** SOURCE DATA follows **
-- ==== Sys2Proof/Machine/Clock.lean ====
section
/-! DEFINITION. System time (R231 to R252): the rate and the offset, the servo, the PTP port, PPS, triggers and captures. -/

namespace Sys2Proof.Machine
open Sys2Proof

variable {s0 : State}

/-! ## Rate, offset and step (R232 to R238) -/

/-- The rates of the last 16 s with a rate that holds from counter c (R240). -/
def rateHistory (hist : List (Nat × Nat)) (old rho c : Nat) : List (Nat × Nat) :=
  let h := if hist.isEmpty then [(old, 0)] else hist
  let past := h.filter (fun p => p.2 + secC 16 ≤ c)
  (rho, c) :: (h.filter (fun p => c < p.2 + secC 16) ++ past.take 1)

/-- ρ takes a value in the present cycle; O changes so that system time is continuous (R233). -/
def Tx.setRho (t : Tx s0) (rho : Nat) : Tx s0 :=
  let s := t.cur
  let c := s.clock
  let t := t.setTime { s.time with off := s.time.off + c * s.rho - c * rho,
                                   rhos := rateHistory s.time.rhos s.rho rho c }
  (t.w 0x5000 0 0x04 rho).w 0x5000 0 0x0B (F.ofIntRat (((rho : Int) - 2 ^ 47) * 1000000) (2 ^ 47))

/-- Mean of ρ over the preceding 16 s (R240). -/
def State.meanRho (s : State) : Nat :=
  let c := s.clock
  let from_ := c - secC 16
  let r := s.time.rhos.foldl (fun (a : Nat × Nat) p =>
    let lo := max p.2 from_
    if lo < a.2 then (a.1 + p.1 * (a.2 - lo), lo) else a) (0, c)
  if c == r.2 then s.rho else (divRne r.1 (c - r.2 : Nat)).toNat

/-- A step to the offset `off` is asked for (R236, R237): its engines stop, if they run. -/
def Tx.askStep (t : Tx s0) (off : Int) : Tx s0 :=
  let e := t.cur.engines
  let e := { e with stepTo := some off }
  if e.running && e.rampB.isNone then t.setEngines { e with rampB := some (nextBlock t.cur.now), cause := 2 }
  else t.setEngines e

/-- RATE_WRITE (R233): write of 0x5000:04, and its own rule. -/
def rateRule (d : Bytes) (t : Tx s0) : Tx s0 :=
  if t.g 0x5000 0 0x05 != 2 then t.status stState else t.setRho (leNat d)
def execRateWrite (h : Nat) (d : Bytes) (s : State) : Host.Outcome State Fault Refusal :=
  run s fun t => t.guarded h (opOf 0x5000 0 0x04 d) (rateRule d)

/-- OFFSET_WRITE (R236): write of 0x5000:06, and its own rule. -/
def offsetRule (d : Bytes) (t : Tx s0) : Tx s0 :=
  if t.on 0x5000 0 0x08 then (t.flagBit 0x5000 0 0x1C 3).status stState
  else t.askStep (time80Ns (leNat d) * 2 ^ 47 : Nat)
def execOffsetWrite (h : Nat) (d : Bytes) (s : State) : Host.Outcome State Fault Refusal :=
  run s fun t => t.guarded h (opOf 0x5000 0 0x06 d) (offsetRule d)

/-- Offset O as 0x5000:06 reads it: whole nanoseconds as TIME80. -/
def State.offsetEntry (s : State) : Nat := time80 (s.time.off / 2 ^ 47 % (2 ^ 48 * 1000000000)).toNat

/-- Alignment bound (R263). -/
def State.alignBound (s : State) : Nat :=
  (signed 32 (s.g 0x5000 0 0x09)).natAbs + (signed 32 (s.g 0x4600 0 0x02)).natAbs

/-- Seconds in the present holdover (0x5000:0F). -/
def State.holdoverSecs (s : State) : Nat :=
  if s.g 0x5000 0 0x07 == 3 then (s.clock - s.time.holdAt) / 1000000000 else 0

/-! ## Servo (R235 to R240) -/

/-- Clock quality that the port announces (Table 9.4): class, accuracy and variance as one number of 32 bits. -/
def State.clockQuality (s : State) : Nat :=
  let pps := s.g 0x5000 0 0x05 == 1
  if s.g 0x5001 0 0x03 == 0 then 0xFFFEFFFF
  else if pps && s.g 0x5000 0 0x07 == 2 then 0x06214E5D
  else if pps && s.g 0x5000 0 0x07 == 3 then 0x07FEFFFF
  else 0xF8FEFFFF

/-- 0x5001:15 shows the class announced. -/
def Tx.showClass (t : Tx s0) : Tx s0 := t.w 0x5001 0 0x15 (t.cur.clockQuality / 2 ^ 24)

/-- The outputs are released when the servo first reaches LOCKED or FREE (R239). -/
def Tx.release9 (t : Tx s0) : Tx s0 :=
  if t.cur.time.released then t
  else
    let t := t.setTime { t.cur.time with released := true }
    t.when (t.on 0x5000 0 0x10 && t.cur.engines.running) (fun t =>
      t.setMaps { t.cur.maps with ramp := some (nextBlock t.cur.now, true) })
** End of SOURCE DATA **
→ TASK STATEMENT:
Filter the records above and return every line that holds the word "some".

→ YOUR SOLUTION:
  let e := { e with stepTo := some off }
  if e.running && e.rampB.isNone then t.setEngines { e with rampB := some (nextBlock t.cur.now), cause := 2 }
      t.setMaps { t.cur.maps with ramp := some (nextBlock t.cur.now, true) })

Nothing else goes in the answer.